Brief history of the show

From Nineties to Now

Bugatti VeyronTop Gear originally appeared on TV screens in the 1990's with Clarkson in the lead presenter slot and James May also featured.

In 2001, the BBC threatened to axe the show, Clarkson put forward a new format plan and the show was given a serious makeover. The new-look 2002 series 1 had Jason Dawe and Richard Hammond as co-presenters, then James May returned to replace Dawe at the start of series 2.

The new format also introduced the Stig as a test driver. No-one really knows who the Stig is. The show's WIKI contends that there have been at least two Stigs, plus some celebrities who have 'unmasked' on the show. Unconfirmed rumours abound that one of the Stigs was Lewis Hamilton before he got his first F1 drive. We will probably never know.

The location is, and always has been a little test track in South-East England called Dunsfold.Park. It is also a privately owned aerodrome and the show is based inside an aircraft hangar.

Want to be in the audience? There is reputedly a 21-YEAR waiting list. Put your child's name on it when it's born!

The show format has also been adopted for spin-offs in Australia and the USA.

The Presenters

Clockwise - James May  Richard Hammond Jeremy Clarkson The Stig Jeremy Clarkson is nominally front man for the show, but James May and Richard Hammond take pretty well equal parts, especially when there are cars to be tested.

Jeremy Clarkson is 48 years old, and is married with 3 children. Apart from Top Gear, he is a journalist and writes columns for The Sunday Times and the Sun and has also produced videos showing him driving a number of exotic cars. He is well known for his dislike of petty bureaucracy especially if it involves preventing him from getting to A to B in the shortest possible time. His outspoken verbal style has occasionally got him into trouble!

Richard Hammond was born in Solihull in 1969. He has had a wide-ranging career in local and national radio as well as presenting a number of TV series including Brainiac and Science Abuse and currently appears in Morrisons supermarket ads. He narrowly escaped a serious car accident in 2006 driving a jet-powered Vampire car. He is nicknamed the 'Hamster' by his co-presenters. This link shows some still shots of the car. Hammond said he didn't want the film of the accident on the show website. It may or may not be somewhere in the BBC news archive but in tribute to him, I didn't go hunting for it.

James May is 46 and nicknamed 'Captain Slow' by Clarkson, unfairly, as he actually holds a speed record, driving the Bugatti Veyron (pictured above) at its top speed of 253 mph. He is a qualified pilot, and has presented a wide range of TV programmes with engineering and scientific content.

My favourite presenter? Clarkson? No, he hates cats. James May likes them and is quite cuddly, but who wants a bloke who spends his life in the shed fiddling with cars or bits of machinery. It just HAS to be Richard Hammond - the right size for a Caterham Se7en and for me.

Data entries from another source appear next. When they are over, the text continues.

def windowAlert_touch : Nat := 0x1040000000000000000002000600000000000000000000000000000000000000000
theorem windowAlert_keeps {tm : Nat} {z s : State} (hm : Sub windowAlert_touch tm) (hs : Keeps tm z s) (l : Nat) (band : Nat) (side : Nat) (x : Int) :
    Keeps tm z (State.windowAlert s l band side x) := by
  delta State.windowAlert
  repeat' first
    | with_reducible assumption
    | (refine Sub.bit hm ?_; exact rfl)
    | (refine Sub.trans (Sub.of ?_) hm; exact rfl)
    | with_reducible refine Keeps.ite ?_ ?_
    | (refine (?_ : (_ : Bool) = true); exact rfl)
    | with_reducible refine notify_keeps ?_ ?_ _ _ _
    | with_reducible refine Keeps.idState ?_
    | with_reducible refine foldl_keeps ?_ _ (fun s a hs => ?_)
    | (extract_lets +onlyGivenNames x; refine Keeps.cut (x := x) (m := tm) (s0 := z) ?_ ?_; unfold x; clear x; rotate_left; intro hx; clear_value x; rotate_right)
    | (extract_lets +onlyGivenNames x; clear_value x)
    | split

def window_touch : Nat := 0x29040000000000000000002000600000000000010000000800000000000000000000
theorem window_keeps {tm : Nat} {z s : State} (hm : Sub window_touch tm) (hs : Keeps tm z s) (l : Nat) (band : Nat) (x : Int) :
    Keeps tm z (State.window s l band x) := by
  delta State.window
  repeat' first
    | with_reducible assumption
    | (refine Sub.bit hm ?_; exact rfl)
    | (refine Sub.trans (Sub.of ?_) hm; exact rfl)
    | with_reducible refine Keeps.ite ?_ ?_
    | (refine (?_ : (_ : Bool) = true); exact rfl)
    | with_reducible refine put_keeps ?_ ?_ ?_ _ _
    | with_reducible refine putBit_keeps ?_ ?_ ?_ _ _ _
    | with_reducible refine onMeter_keeps ?_ ?_ _ _
    | with_reducible refine windowAlert_keeps ?_ ?_ _ _ _ _
    | with_reducible refine record_keeps ?_ ?_ _ _ _ _
    | with_reducible refine Keeps.idState ?_
    | (simp only [Field.up]; refine Sub.bit hm ?_; exact rfl)
    | (dsimp only; refine Sub.bit hm ?_; exact rfl)
    | with_reducible refine foldl_keeps ?_ _ (fun s a hs => ?_)
    | (extract_lets +onlyGivenNames x; refine Keeps.cut (x := x) (m := tm) (s0 := z) ?_ ?_; unfold x; clear x; rotate_left; intro hx; clear_value x; rotate_right)
    | (extract_lets +onlyGivenNames x; clear_value x)
    | split

def supply_touch : Nat := 0x39040000000000000000002000600000000000010000000800000000000000000000
theorem supply_keeps {tm : Nat} {z s : State} (hm : Sub supply_touch tm) (hs : Keeps tm z s) (l : Nat) (alt : Bool) (cv : Int) (ci : Int) (ov : Bool) (oi : Bool) (elapsed : Nat) :
    Keeps tm z (State.supply s l alt cv ci ov oi elapsed) := by
  delta State.supply
  repeat' first
    | with_reducible assumption
    | (refine Sub.bit hm ?_; exact rfl)
    | (refine Sub.trans (Sub.of ?_) hm; exact rfl)
    | with_reducible refine Keeps.ite ?_ ?_
    | (refine (?_ : (_ : Bool) = true); exact rfl)
    | with_reducible refine onMeter_keeps ?_ ?_ _ _
    | with_reducible refine onTele_keeps ?_ ?_ _ _
    | with_reducible refine overEvents_keeps ?_ ?_ _ _ _ _ _
    | with_reducible refine window_keeps ?_ ?_ _ _ _
    | with_reducible refine account_keeps ?_ ?_ _ _ _ _ _
    | with_reducible refine Keeps.idState ?_
    | with_reducible refine foldl_keeps ?_ _ (fun s a hs => ?_)
    | (extract_lets +onlyGivenNames x; refine Keeps.cut (x := x) (m := tm) (s0 := z) ?_ ?_; unfold x; clear x; rotate_left; intro hx; clear_value x; rotate_right)
    | (extract_lets +onlyGivenNames x; clear_value x)
    | split

def trackerBytes_touch : Nat := 0x20000000000000000000000000000000000000000000000000000000000000000
theorem trackerBytes_keeps {tm : Nat} {z s : State} (hm : Sub trackerBytes_touch tm) (hs : Keeps tm z s) (l : Nat) :
    Keeps tm z (State.trackerBytes s l).2 := by
  delta State.trackerBytes
  repeat' first
    | with_reducible assumption
    | (dsimp only; with_reducible assumption)
    | (refine Sub.bit hm ?_; exact rfl)
    | (refine Sub.trans (Sub.of ?_) hm; exact rfl)
    | with_reducible refine Keeps.ite ?_ ?_
    | (refine (?_ : (_ : Bool) = true); exact rfl)
    | with_reducible refine draw_keeps ?_ ?_
    | with_reducible refine Keeps.idState ?_
    | with_reducible refine foldl_keeps ?_ _ (fun s a hs => ?_)
    | (extract_lets +onlyGivenNames x; refine Keeps.cut (x := x) (m := tm) (s0 := z) ?_ ?_; unfold x; clear x; rotate_left; intro hx; clear_value x; rotate_right)
    | (extract_lets +onlyGivenNames x; clear_value x)
    | split
    | dsimp only

def execCalibrated_touch : Nat := 0x397e000000000000000004a000600000000000430000028800000000000000000000
theorem execCalibrated_keeps {tm : Nat} {z s : State} (hm : Sub execCalibrated_touch tm) (hs : Keeps tm z s) (l : Sys2Proof.Lane) :
    KeepsO tm z (execCalibrated l s) := by
  delta execCalibrated
  repeat' first
    | with_reducible refine KeepsO.next ?_
    | with_reducible refine KeepsO.ite ?_ ?_
    | with_reducible assumption
    | (refine Sub.bit hm ?_; exact rfl)
    | (refine Sub.trans (Sub.of ?_) hm; exact rfl)
    | with_reducible refine Keeps.ite ?_ ?_
    | (refine (?_ : (_ : Bool) = true); exact rfl)
    | with_reducible refine put_keeps ?_ ?_ ?_ _ _
    | with_reducible refine softAdvance_keeps ?_ ?_
    | with_reducible refine calResult_keeps ?_ ?_ _ _
    | with_reducible refine onMeter_keeps ?_ ?_ _ _
    | with_reducible refine putItem_keeps ?_ ?_ _ _ _
    | with_reducible refine record_keeps ?_ ?_ _ _ _ _
    | with_reducible refine finish_keeps ?_ ?_ _ _ _
    | with_reducible refine calFail_keeps ?_ ?_ _ _ _
    | with_reducible refine begin_keeps ?_ ?_
    | with_reducible refine Keeps.idState ?_
    | with_reducible refine foldl_keeps ?_ _ (fun s a hs => ?_)
    | (extract_lets +onlyGivenNames x; refine Keeps.cut (x := x) (m := tm) (s0 := z) ?_ ?_; unfold x; clear x; rotate_left; intro hx; clear_value x; rotate_right)
    | (extract_lets +onlyGivenNames x; clear_value x)
    | split
    | dsimp only

def execGlbRef_touch : Nat := 0x10d7f97c000000000000000084a00060000006032043000002886008a00a105080000400
theorem execGlbRef_keeps {tm : Nat} {z s : State} (hm : Sub execGlbRef_touch tm) (hs : Keeps tm z s) (w : Sys2Proof.BusWrite) :
    KeepsO tm z (execGlbRef w s) := by
  delta execGlbRef
  repeat' first
    | with_reducible refine KeepsO.next ?_
    | with_reducible refine KeepsO.ite ?_ ?_
    | with_reducible assumption
    | (refine Sub.bit hm ?_; exact rfl)
    | (refine Sub.trans (Sub.of ?_) hm; exact rfl)
    | with_reducible refine Keeps.ite ?_ ?_
    | (refine (?_ : (_ : Bool) = true); exact rfl)
    | with_reducible refine writeRef_keeps ?_ ?_ _
    | with_reducible refine settle_keeps ?_ ?_
    | with_reducible refine gate_keeps ?_ ?_ _ _ (fun s a0 hs => ?_)
    | with_reducible refine Keeps.idState ?_
    | with_reducible refine foldl_keeps ?_ _ (fun s a hs => ?_)
    | (extract_lets +onlyGivenNames x; refine Keeps.cut (x := x) (m := tm) (s0 := z) ?_ ?_; unfold x; clear x; rotate_left; intro hx; clear_value x; rotate_right)
    | (extract_lets +onlyGivenNames x; clear_value x)
    | split

def execMeterCalibrate_touch : Nat := 0x29fc000000000000000004a000600000000000010000000800000000000000000000
theorem execMeterCalibrate_keeps {tm : Nat} {z s : State} (hm : Sub execMeterCalibrate_touch tm) (hs : Keeps tm z s) (h : Sys2Proof.CmdHdr) (chan : Sys2Proof.Byte) (kind : Sys2Proof.Byte) (src : Sys2Proof.Byte) (nexp : Sys2Proof.Byte) (eRef : Sys2Proof.Word) :
    KeepsO tm z (execMeterCalibrate h chan kind src nexp eRef s) := by
  delta execMeterCalibrate
  repeat' first
    | with_reducible refine KeepsO.next ?_
    | with_reducible refine KeepsO.ite ?_ ?_
    | with_reducible assumption
    | (refine Sub.bit hm ?_; exact rfl)
    | (refine Sub.trans (Sub.of ?_) hm; exact rfl)
    | with_reducible refine Keeps.ite ?_ ?_
    | (refine (?_ : (_ : Bool) = true); exact rfl)
    | with_reducible refine put_keeps ?_ ?_ ?_ _ _
    | with_reducible refine onMeter_keeps ?_ ?_ _ _
    | with_reducible refine complete_keeps ?_ ?_ _ _ _
    | with_reducible refine dispatch_keeps ?_ ?_ _ _ _ (fun s a0 hs => ?_)
    | with_reducible refine hold_keeps ?_ ?_ _ _
    | with_reducible refine Keeps.idState ?_
    | with_reducible refine foldl_keeps ?_ _ (fun s a hs => ?_)
    | (extract_lets +onlyGivenNames x; refine Keeps.cut (x := x) (m := tm) (s0 := z) ?_ ?_; unfold x; clear x; rotate_left; intro hx; clear_value x; rotate_right)
    | (extract_lets +onlyGivenNames x; clear_value x)
    | split

def execMeterRead_touch : Nat := 0x29f6000000000000000004a000600000000000010000000000000000000000000000
theorem execMeterRead_keeps {tm : Nat} {z s : State} (hm : Sub execMeterRead_touch tm) (hs : Keeps tm z s) (h : Sys2Proof.CmdHdr) (opts : Sys2Proof.Byte) :
    KeepsO tm z (execMeterRead h opts s) := by
  delta execMeterRead
  repeat' first
    | with_reducible refine KeepsO.next ?_
    | with_reducible refine KeepsO.ite ?_ ?_
    | with_reducible assumption
    | (refine Sub.bit hm ?_; exact rfl)
    | (refine Sub.trans (Sub.of ?_) hm; exact rfl)
    | with_reducible refine Keeps.ite ?_ ?_
    | (refine (?_ : (_ : Bool) = true); exact rfl)
    | with_reducible refine trackerBytes_keeps ?_ ?_ _
    | with_reducible refine onMeter_keeps ?_ ?_ _ _
    | with_reducible refine complete_keeps ?_ ?_ _ _ _
    | with_reducible refine dispatch_keeps ?_ ?_ _ _ _ (fun s a0 hs => ?_)
    | with_reducible refine writeBuf_keeps ?_ ?_ _ _
    | with_reducible refine Keeps.idState ?_
    | with_reducible refine foldl_keeps ?_ _ (fun s a hs => ?_)
    | (extract_lets +onlyGivenNames x; refine Keeps.cut (x := x) (m := tm) (s0 := z) ?_ ?_; unfold x; clear x; rotate_left; intro hx; clear_value x; rotate_right)
    | (extract_lets +onlyGivenNames x; clear_value x)
    | split
    | dsimp only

And then, there is the Stig - who I talked about above - my theory is that there is no one person even within a single series. They have a list of racing and rally drivers and they use whoever is available. The recent unveiling of the Stig as Michael Schumacher was just a show feature - the BBC couldn't afford him full time! Who do YOU think is behind the black visor?

Top Gear regular features

Lamborghini MurcielagoWell there are car tests, and more car tests - that's probably what I really like. Pedal to the metal, see how it corners, what's the inside like, how much do I have to win on the Lottery to buy one. I don't care if it doesn't have room for a week's shopping because I won't be going shopping in it.

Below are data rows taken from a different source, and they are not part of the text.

def onSec_touch : Nat := 0x4000000000000000000000000000000000000000000000000000000000000000000
theorem onSec_keeps {tm : Nat} {z s : State} (hm : Sub onSec_touch tm) (hs : Keeps tm z s) (f : Sys2Proof.Machine.Sec → Sys2Proof.Machine.Sec) :
    Keeps tm z (State.onSec s f) := by
  delta State.onSec
  repeat' first
    | with_reducible assumption
    | (refine Sub.bit hm ?_; exact rfl)
    | (refine Sub.trans (Sub.of ?_) hm; exact rfl)
    | with_reducible refine Keeps.ite ?_ ?_
    | (refine (?_ : (_ : Bool) = true); exact rfl)
    | with_reducible refine Keeps.idState ?_
    | with_reducible refine foldl_keeps ?_ _ (fun s a hs => ?_)
    | (extract_lets +onlyGivenNames x; refine Keeps.cut (x := x) (m := tm) (s0 := z) ?_ ?_; unfold x; clear x; rotate_left; intro hx; clear_value x; rotate_right)
    | (extract_lets +onlyGivenNames x; clear_value x)
    | split
    | with_reducible refine upd_sec_keeps ?_ ?_ _

def release_touch : Nat := 0x1017f97c000000000000000084a00060000006032043000002882008a00a105080000400
theorem release_keeps {tm : Nat} {z s : State} (hm : Sub release_touch tm) (hs : Keeps tm z s) (t : Nat) :
    Keeps tm z (State.release s t) := by
  delta State.release
  repeat' first
    | with_reducible assumption
    | (refine Sub.bit hm ?_; exact rfl)
    | (refine Sub.trans (Sub.of ?_) hm; exact rfl)
    | with_reducible refine Keeps.ite ?_ ?_
    | (refine (?_ : (_ : Bool) = true); exact rfl)
    | with_reducible refine putBit_keeps ?_ ?_ ?_ _ _ _
    | with_reducible refine onTenant_keeps ?_ ?_ _ _
    | with_reducible refine settle_keeps ?_ ?_
    | with_reducible refine record_keeps ?_ ?_ _ _ _ _
    | with_reducible refine kickFetch_keeps ?_ ?_ _
    | with_reducible refine notice_keeps ?_ ?_ _ _ _
    | with_reducible refine Keeps.idState ?_
    | with_reducible refine foldl_keeps ?_ _ (fun s a hs => ?_)
    | (extract_lets +onlyGivenNames x; refine Keeps.cut (x := x) (m := tm) (s0 := z) ?_ ?_; unfold x; clear x; rotate_left; intro hx; clear_value x; rotate_right)
    | (extract_lets +onlyGivenNames x; clear_value x)
    | split

def giveRoles_touch : Nat := 0x9040000000000000000022000600000000000010000000000000000000000000000
theorem giveRoles_keeps {tm : Nat} {z s : State} (hm : Sub giveRoles_touch tm) (hs : Keeps tm z s) (ch : List (Nat × Nat)) :
    Keeps tm z (State.giveRoles s ch) := by
  delta State.giveRoles
  repeat' first
    | with_reducible assumption
    | (refine Sub.bit hm ?_; exact rfl)
    | (refine Sub.trans (Sub.of ?_) hm; exact rfl)
    | with_reducible refine Keeps.ite ?_ ?_
    | (refine (?_ : (_ : Bool) = true); exact rfl)
    | with_reducible refine forEach_keeps ?_ _ (fun s a hs => ?_)
    | with_reducible refine showStandby_keeps ?_ ?_
    | with_reducible refine setRole_keeps ?_ ?_ _ _
    | with_reducible refine record_keeps ?_ ?_ _ _ _ _
    | with_reducible refine notice_keeps ?_ ?_ _ _ _
    | with_reducible refine Keeps.idState ?_
    | with_reducible refine foldl_keeps ?_ _ (fun s a hs => ?_)
    | (extract_lets +onlyGivenNames x; refine Keeps.cut (x := x) (m := tm) (s0 := z) ?_ ?_; unfold x; clear x; rotate_left; intro hx; clear_value x; rotate_right)
    | (extract_lets +onlyGivenNames x; clear_value x)
    | split

def jtagLoad_touch : Nat := 0x4000000000000000000000000000000000000000000000000000000000000000000
theorem jtagLoad_keeps {tm : Nat} {z s : State} (hm : Sub jtagLoad_touch tm) (hs : Keeps tm z s) (ir : Nat) :
    Keeps tm z (State.jtagLoad s ir) := by
  delta State.jtagLoad
  repeat' first
    | with_reducible assumption
    | (refine Sub.bit hm ?_; exact rfl)
    | (refine Sub.trans (Sub.of ?_) hm; exact rfl)
    | with_reducible refine Keeps.ite ?_ ?_
    | (refine (?_ : (_ : Bool) = true); exact rfl)
    | with_reducible refine onSec_keeps ?_ ?_ _
    | with_reducible refine Keeps.idState ?_
    | with_reducible refine foldl_keeps ?_ _ (fun s a hs => ?_)
    | (extract_lets +onlyGivenNames x; refine Keeps.cut (x := x) (m := tm) (s0 := z) ?_ ?_; unfold x; clear x; rotate_left; intro hx; clear_value x; rotate_right)
    | (extract_lets +onlyGivenNames x; clear_value x)
    | split

def writeTsel_touch : Nat := 0x1017f97c00000000000000008ca00060000006032043000002882008a00a105080000400
theorem writeTsel_keeps {tm : Nat} {z s : State} (hm : Sub writeTsel_touch tm) (hs : Keeps tm z s) (w : Nat) :
    Keeps tm z (State.writeTsel s w) := by
  delta State.writeTsel
  repeat' first
    | with_reducible assumption
    | (refine Sub.bit hm ?_; exact rfl)
    | (refine Sub.trans (Sub.of ?_) hm; exact rfl)
    | with_reducible refine Keeps.ite ?_ ?_
    | (refine (?_ : (_ : Bool) = true); exact rfl)
    | with_reducible refine plainWrite_keeps ?_ ?_ _ _ _ ?_
    | with_reducible refine release_keeps ?_ ?_ _
    | with_reducible refine Keeps.idState ?_
    | with_reducible refine foldl_keeps ?_ _ (fun s a hs => ?_)
    | (extract_lets +onlyGivenNames x; refine Keeps.cut (x := x) (m := tm) (s0 := z) ?_ ?_; unfold x; clear x; rotate_left; intro hx; clear_value x; rotate_right)
    | (extract_lets +onlyGivenNames x; clear_value x)
    | split

def promote_touch : Nat := 0xd040000000000000000032000600000000000010000000000000000000000000000
theorem promote_keeps {tm : Nat} {z s : State} (hm : Sub promote_touch tm) (hs : Keeps tm z s) (new : Nat) :
    Keeps tm z (State.promote s new) := by
  delta State.promote
  repeat' first
    | with_reducible assumption
    | (refine Sub.bit hm ?_; exact rfl)
    | (refine Sub.trans (Sub.of ?_) hm; exact rfl)
    | with_reducible refine Keeps.ite ?_ ?_
    | (refine (?_ : (_ : Bool) = true); exact rfl)
    | with_reducible refine put_keeps ?_ ?_ ?_ _ _
    | with_reducible refine showStandby_keeps ?_ ?_
    | with_reducible refine onSec_keeps ?_ ?_ _
    | with_reducible refine setRole_keeps ?_ ?_ _ _
    | with_reducible refine record_keeps ?_ ?_ _ _ _ _
    | with_reducible refine notice_keeps ?_ ?_ _ _ _
    | with_reducible refine Keeps.idState ?_
    | with_reducible refine foldl_keeps ?_ _ (fun s a hs => ?_)
    | (extract_lets +onlyGivenNames x; refine Keeps.cut (x := x) (m := tm) (s0 := z) ?_ ?_; unfold x; clear x; rotate_left; intro hx; clear_value x; rotate_right)
    | (extract_lets +onlyGivenNames x; clear_value x)
    | split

The show usually starts with car and motoring news, which can include motorsport, new production cars and even traffic news if there are road works somewhere int he UK holding up a lot of people for a long time. Clarkson hates road works especially those with average speed cameras and where there are miles of cones and no-one working. I agree wholeheartedly.

Then there is 'Star in a reasonably-priced car'. This consists of finding an agreeable celebrity and getting them to do a few laps of the Dunsfold circuit. It's more fun to watch when it is wet. Celeb chef Jamie Oliver did a very respectable lap in wet snow. Jay Kay, a musician I really like and admire is fastest bloke. Dame Ellen MacArthur who is also someone I admire a lot is fastest lady. I am just waiting for them to get my fave celeb chef and car lover James Martin on the show.

You asked what car they used - a Chevrolet Lacetti - not a lot of them about, probably because they really are very boring.

Another fun feature is caravan destruction. This deserves a section all of its own so I gave it one.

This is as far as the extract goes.